Emerging growth company ☒
If an emerging growth company, indicate by check
mark if the registrant has elected not to use the extended transition period for complying with any new or revised financial accounting
standards provided pursuant to Section 13(a) of the Exchange Act.
Item 3.01 Notice of Delisting or Failure to Satisfy a Continued
Listing Rule or Standard; Transfer of Listing.
On September 5, 2024, the New York Stock Exchange
(the “NYSE”) notified Zalatoris Acquisition Corp. (the “Company”) that NYSE would
issue a press release (the “Press Release”) stating that the staff of NYSE Regulation has determined to immediately
suspend trading in the three securities enumerated below (the “Securities”) of the Company from the NYSE.
Symbol |
|
Description |
TCOA |
|
Class A Common Stock, $0.0001 par value per share |
TCOA.U |
|
Units, each consisting of one share of Class A Common Stock and one Redeemable Warrant |
TCOA WS |
|
Redeemable Warrants, each warrant exercisable for one share of Class A Common Stock at an exercise price of $11.50 per share |
On September 6, 2024, the NYSE filed a Form 25
with the Securities and Exchange Commission (the “SEC”) to delist the Company’s Securities.
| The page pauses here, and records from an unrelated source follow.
@[simp] theorem setAttn_keeps (c : AttnClass) (s : State) :
    OnlyCells s (setAttn c s) ∧ (setAttn c s).xm = s.xm := by
  unfold setAttn; (try dsimp only) <;> (repeat' split) <;> simp

@[simp] theorem offerParity_keeps (a : Nat) (s : State) :
    OnlyHpx s (offerParity a s) ∧ SameHpxButParity s (offerParity a s) := by
  unfold offerParity; (try dsimp only) <;> (repeat' split) <;> simp

@[simp] theorem readChecked_keeps (addrs : List Nat) (s : State) :
    OnlyHpx s (readChecked addrs s) ∧ SameHpxButParity s (readChecked addrs s) := by
  unfold readChecked; (try dsimp only) <;> (repeat' split) <;> simp

@[simp] theorem offerRefusal_keeps (addr data : Half) (reason : RefusalReason) (s : State) :
    OnlyHpx s (offerRefusal addr data reason s) ∧ (offerRefusal addr data reason s).hpx.phase = s.hpx.phase ∧
    (offerRefusal addr data reason s).hpx.answer = s.hpx.answer ∧
    (offerRefusal addr data reason s).hpx.slot = s.hpx.slot ∧
    (offerRefusal addr data reason s).hpx.parityAddr = s.hpx.parityAddr ∧
    (offerRefusal addr data reason s).hpx.parityInvert = s.hpx.parityInvert ∧
    (offerRefusal addr data reason s).hpx.attnMask = s.hpx.attnMask ∧
    (offerRefusal addr data reason s).hpx.handed = s.hpx.handed := by
  unfold offerRefusal; (try dsimp only) <;> (repeat' split) <;> simp

@[simp] theorem slotRuled_keeps (accepted : Bool) (s : State) :
    OnlyHpx s (slotRuled accepted s) ∧ (slotRuled accepted s).hpx.phase = s.hpx.phase ∧
    (slotRuled accepted s).hpx.answer = s.hpx.answer ∧ (slotRuled accepted s).hpx.refusal = s.hpx.refusal ∧
    (slotRuled accepted s).hpx.parityAddr = s.hpx.parityAddr ∧
    (slotRuled accepted s).hpx.parityInvert = s.hpx.parityInvert ∧ (slotRuled accepted s).hpx.attn = s.hpx.attn ∧
    (slotRuled accepted s).hpx.attnMask = s.hpx.attnMask ∧ (slotRuled accepted s).hpx.handed = s.hpx.handed := by
  unfold slotRuled; (try dsimp only) <;> (repeat' split) <;> simp

@[simp] theorem ruleAccepted_keeps (s : State) :
    OnlyHpx s (ruleAccepted s) ∧ (ruleAccepted s).hpx.phase = s.hpx.phase ∧
    (ruleAccepted s).hpx.answer = s.hpx.answer ∧ (ruleAccepted s).hpx.refusal = s.hpx.refusal ∧
    (ruleAccepted s).hpx.parityAddr = s.hpx.parityAddr ∧ (ruleAccepted s).hpx.parityInvert = s.hpx.parityInvert ∧
    (ruleAccepted s).hpx.attn = s.hpx.attn ∧ (ruleAccepted s).hpx.attnMask = s.hpx.attnMask ∧
    (ruleAccepted s).hpx.handed = s.hpx.handed := by
  unfold ruleAccepted; (try dsimp only) <;> (repeat' split) <;> simp

@[simp] theorem ruleRefused_keeps (reason : RefusalReason) (s : State) :
    OnlyHpx s (ruleRefused reason s) ∧ (ruleRefused reason s).hpx.phase = s.hpx.phase ∧
    (ruleRefused reason s).hpx.answer = s.hpx.answer ∧ (ruleRefused reason s).hpx.parityAddr = s.hpx.parityAddr ∧
    (ruleRefused reason s).hpx.parityInvert = s.hpx.parityInvert ∧
    (ruleRefused reason s).hpx.attnMask = s.hpx.attnMask ∧ (ruleRefused reason s).hpx.handed = s.hpx.handed := by
  unfold ruleRefused; (try dsimp only) <;> (repeat' split) <;> simp

@[simp] theorem readArgs_keeps (c : CellNo) (n : Nat) (s : State) :
    OnlyHpx s (readArgs c n s) ∧ SameHpxButParity s (readArgs c n s) := by
  unfold readArgs; (try dsimp only) <;> (repeat' split) <;> simp

@[simp] theorem putReply_keeps (c : CellNo) (j : Nat) (v : Half) (s : State) :
    OnlyRecords s (putReply c j v s) := by
  unfold putReply; (try dsimp only) <;> (repeat' split) <;> simp

@[simp] theorem putReplyWord_keeps (c : CellNo) (j : Nat) (v : Word) (s : State) :
    OnlyRecords s (putReplyWord c j v s) := by
  unfold putReplyWord; (try dsimp only) <;> (repeat' split) <;> simp

@[simp] theorem endCell_keeps (c : CellNo) (r : RequestResult) (s : State) :
    OnlyCells s (endCell c r s) := by
  unfold endCell; (try dsimp only) <;> (repeat' split) <;> simp

@[simp] theorem takeHanded_keeps (c : CellNo) (s : State) :
    OnlyHpx s (takeHanded c s) ∧ (takeHanded c s).hpx.phase = s.hpx.phase ∧
    (takeHanded c s).hpx.answer = s.hpx.answer ∧ (takeHanded c s).hpx.slot = s.hpx.slot ∧
    (takeHanded c s).hpx.refusal = s.hpx.refusal ∧ (takeHanded c s).hpx.parityAddr = s.hpx.parityAddr ∧
    (takeHanded c s).hpx.parityInvert = s.hpx.parityInvert ∧ (takeHanded c s).hpx.attn = s.hpx.attn ∧
    (takeHanded c s).hpx.attnMask = s.hpx.attnMask := by
  unfold takeHanded; (try dsimp only) <;> (repeat' split) <;> simp

@[simp] theorem pinUp_keeps (r : RecipeNo) (s : State) :
    OnlyRecords s (pinUp r s) := by
  unfold pinUp; (try dsimp only) <;> (repeat' split) <;> simp

@[simp] theorem pinDown_keeps (r : RecipeNo) (s : State) :
    OnlyRecords s (pinDown r s) := by
  unfold pinDown; (try dsimp only) <;> (repeat' split) <;> simp

@[simp] theorem putReason_keeps (d : DocketNo) (r : Reason) (s : State) :
    OnlyRecords s (putReason d r s) := by
  unfold putReason; (try dsimp only) <;> (repeat' split) <;> simp

@[simp] theorem addReason_keeps (d : DocketNo) (r : Reason) (s : State) :
    OnlyRecords s (addReason d r s) := by
  unfold addReason whileOnLine; (repeat' split) <;> simp

@[simp] theorem putNote_keeps (d : DocketNo) (bit : Byte) (s : State) :
    OnlyRecords s (putNote d bit s) := by
  unfold putNote; (try dsimp only) <;> (repeat' split) <;> simp

@[simp] theorem putField_keeps (d : DocketNo) (off : Nat) (v : Half) (s : State) :
    OnlyRecords s (putField d off v s) := by
  unfold putField whileOnLine; (repeat' split) <;> simp

@[simp] theorem putFieldWord_keeps (d : DocketNo) (off : Nat) (v : Word) (s : State) :
    OnlyRecords s (putFieldWord d off v s) := by
  unfold putFieldWord whileOnLine; (repeat' split) <;> simp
As previously
disclosed, the Company intends to file a Form 15 with the SEC to terminate the registration of its Securities under the Securities Exchange
Act of 1934, as amended.
As previously disclosed, on August 19, 2024, the
NYSE announced that it was commencing proceedings to delist the Company. The Company had the right to request a review of this determination
by a Committee of the Board of Directors of the NYSE. The Company did not appeal the delisting determination.
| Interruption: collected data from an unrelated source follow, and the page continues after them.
@[simp] theorem flowWrapped_keeps (s : State) :
    OnlyFxc s (flowWrapped s) ∧ SameFluxInputs s (flowWrapped s) ∧ (flowWrapped s).fxc.active = s.fxc.active ∧
    (flowWrapped s).fxc.buffered = s.fxc.buffered ∧ (flowWrapped s).fxc.valves = s.fxc.valves ∧
    (flowWrapped s).fxc.closedPart = s.fxc.closedPart := by
  unfold flowWrapped; (try dsimp only) <;> (repeat' split) <;> simp

@[simp] theorem sprayStart_keeps (s : State) :
    OnlyFlux s (sprayStart s) := by
  unfold sprayStart; (try dsimp only) <;> (repeat' split) <;> simp

@[simp] theorem fluxOutOf_keeps (b : FluxBoard) (s : State) :
    SameHpxButParity s (fluxOutOf b s) ∧ (fluxOutOf b s).dkc = s.dkc ∧ (fluxOutOf b s).cvt = s.cvt ∧
    SameAmc s (fluxOutOf b s) ∧ (fluxOutOf b s).tlk = s.tlk ∧ (fluxOutOf b s).flk = s.flk ∧
    SameFluxInputs s (fluxOutOf b s) ∧ (fluxOutOf b s).phc = s.phc ∧ (fluxOutOf b s).ptc = s.ptc ∧
    (fluxOutOf b s).exm = s.exm ∧ (fluxOutOf b s).free = s.free ∧ (fluxOutOf b s).pending = s.pending := by
  unfold fluxOutOf; (try dsimp only) <;> (repeat' split) <;> simp

@[simp] theorem fluxOut_keeps (board : Word) (s : State) :
    SameHpxButParity s (fluxOut board s) ∧ (fluxOut board s).dkc = s.dkc ∧ (fluxOut board s).cvt = s.cvt ∧
    SameAmc s (fluxOut board s) ∧ (fluxOut board s).tlk = s.tlk ∧ (fluxOut board s).flk = s.flk ∧
    SameFluxInputs s (fluxOut board s) ∧ (fluxOut board s).phc = s.phc ∧ (fluxOut board s).ptc = s.ptc ∧
    (fluxOut board s).exm = s.exm ∧ (fluxOut board s).free = s.free ∧ (fluxOut board s).pending = s.pending := by
  unfold fluxOut; (try dsimp only) <;> (repeat' split) <;> simp

@[simp] theorem sprayExpiry_keeps (s : State) :
    OnlyFlux s (sprayExpiry s) ∧ (sprayExpiry s).fxc.board = s.fxc.board := by
  unfold sprayExpiry; (try dsimp only) <;> (repeat' split) <;> simp

@[simp] theorem beginPeriod_keeps (s : State) :
    OnlyFxc s (beginPeriod s) ∧ (beginPeriod s).fxc.closedPart = s.fxc.closedPart ∧
    (beginPeriod s).fxc.board = s.fxc.board ∧ (beginPeriod s).fxc.pressureOk = s.fxc.pressureOk ∧
    (beginPeriod s).fxc.pressureCount = s.fxc.pressureCount ∧ (beginPeriod s).fxc.tankHigh = s.fxc.tankHigh ∧
    (beginPeriod s).fxc.tankCount = s.fxc.tankCount := by
  unfold beginPeriod; (try dsimp only) <;> (repeat' split) <;> simp

@[simp] theorem periodStart_keeps (s : State) :
    OnlyFxc s (periodStart s) ∧ (periodStart s).fxc.closedPart = s.fxc.closedPart ∧
    (periodStart s).fxc.board = s.fxc.board ∧ (periodStart s).fxc.pressureOk = s.fxc.pressureOk ∧
    (periodStart s).fxc.pressureCount = s.fxc.pressureCount ∧ (periodStart s).fxc.tankHigh = s.fxc.tankHigh ∧
    (periodStart s).fxc.tankCount = s.fxc.tankCount := by
  unfold periodStart; (try dsimp only) <;> (repeat' split) <;> simp

@[simp] theorem openTimeEnd_keeps (s : State) :
    OnlyFxc s (openTimeEnd s) ∧ SameFluxInputs s (openTimeEnd s) ∧ (openTimeEnd s).fxc.active = s.fxc.active ∧
    (openTimeEnd s).fxc.buffered = s.fxc.buffered ∧ (openTimeEnd s).fxc.closedPart = s.fxc.closedPart ∧
    (openTimeEnd s).fxc.board = s.fxc.board ∧ (openTimeEnd s).fxc.purge = s.fxc.purge := by
  unfold openTimeEnd; (try dsimp only) <;> (repeat' split) <;> simp

@[simp] theorem followTarget_keeps (s : State) :
    OnlyCvt s (followTarget s) ∧ SameCvtButDrive s (followTarget s) ∧
    (followTarget s).cvt.reference = s.cvt.reference ∧ (followTarget s).cvt.stall = s.cvt.stall ∧
    (followTarget s).cvt.downstream = s.cvt.downstream := by
  unfold followTarget; (try dsimp only) <;> (repeat' split) <;> simp

@[simp] theorem stopDrive_keeps (s : State) :
    SameHpx s (stopDrive s) ∧ (stopDrive s).dkc = s.dkc ∧ SameCvtButDrive s (stopDrive s) ∧
    (stopDrive s).cvt.downstream = s.cvt.downstream ∧ SameAmc s (stopDrive s) ∧ (stopDrive s).cta = s.cta ∧
    (stopDrive s).tlk = s.tlk ∧ (stopDrive s).flk = s.flk ∧ (stopDrive s).fxc = s.fxc ∧ (stopDrive s).phc = s.phc ∧
    (stopDrive s).ptc = s.ptc ∧ (stopDrive s).exm = s.exm ∧ (stopDrive s).xm = s.xm ∧ (stopDrive s).free = s.free ∧
    (stopDrive s).pending = s.pending := by
  unfold stopDrive; (try dsimp only) <;> (repeat' split) <;> simp

@[simp] theorem releaseDrive_keeps (s : State) :
    OnlyCvt s (releaseDrive s) ∧ SameCvtButDrive s (releaseDrive s) ∧
    (releaseDrive s).cvt.reference = s.cvt.reference ∧ (releaseDrive s).cvt.stall = s.cvt.stall ∧
    (releaseDrive s).cvt.downstream = s.cvt.downstream := by
  unfold releaseDrive; (try dsimp only) <;> (repeat' split) <;> simp

@[simp] theorem followStop_keeps (before : Bool) (s : State) :
    SameHpx s (followStop before s) ∧ (followStop before s).dkc = s.dkc ∧ SameCvtButDrive s (followStop before s) ∧
    (followStop before s).cvt.downstream = s.cvt.downstream ∧ SameAmc s (followStop before s) ∧
    (followStop before s).cta = s.cta ∧ (followStop before s).tlk = s.tlk ∧ (followStop before s).flk = s.flk ∧
    (followStop before s).fxc = s.fxc ∧ (followStop before s).phc = s.phc ∧ (followStop before s).ptc = s.ptc ∧
    (followStop before s).exm = s.exm ∧ (followStop before s).xm = s.xm ∧ (followStop before s).free = s.free ∧
    (followStop before s).pending = s.pending := by
  unfold followStop; (try dsimp only) <;> (repeat' split) <;> simp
The Company intends to coordinate with a market
maker to apply to trade over the counter with Financial Industry Regulatory Authority (“FINRA”).
No Offer or Solicitation
This Current Report on Form 8-K (this “Filing”)
is not a proxy statement or solicitation of a proxy, consent or authorization with respect to any securities or in respect of the Company’s
initial business combination and shall not constitute an offer to sell or a solicitation of an offer to buy any securities nor shall there
be any sale of securities in any state or jurisdiction in which such offer, solicitation, or sale would be unlawful prior to registration
or qualification under the securities laws of any such state or jurisdiction. No offer of securities shall be made except by means of
a prospectus meeting the requirements of Section 10 of the Securities Act of 1933, as amended, or exemptions therefrom.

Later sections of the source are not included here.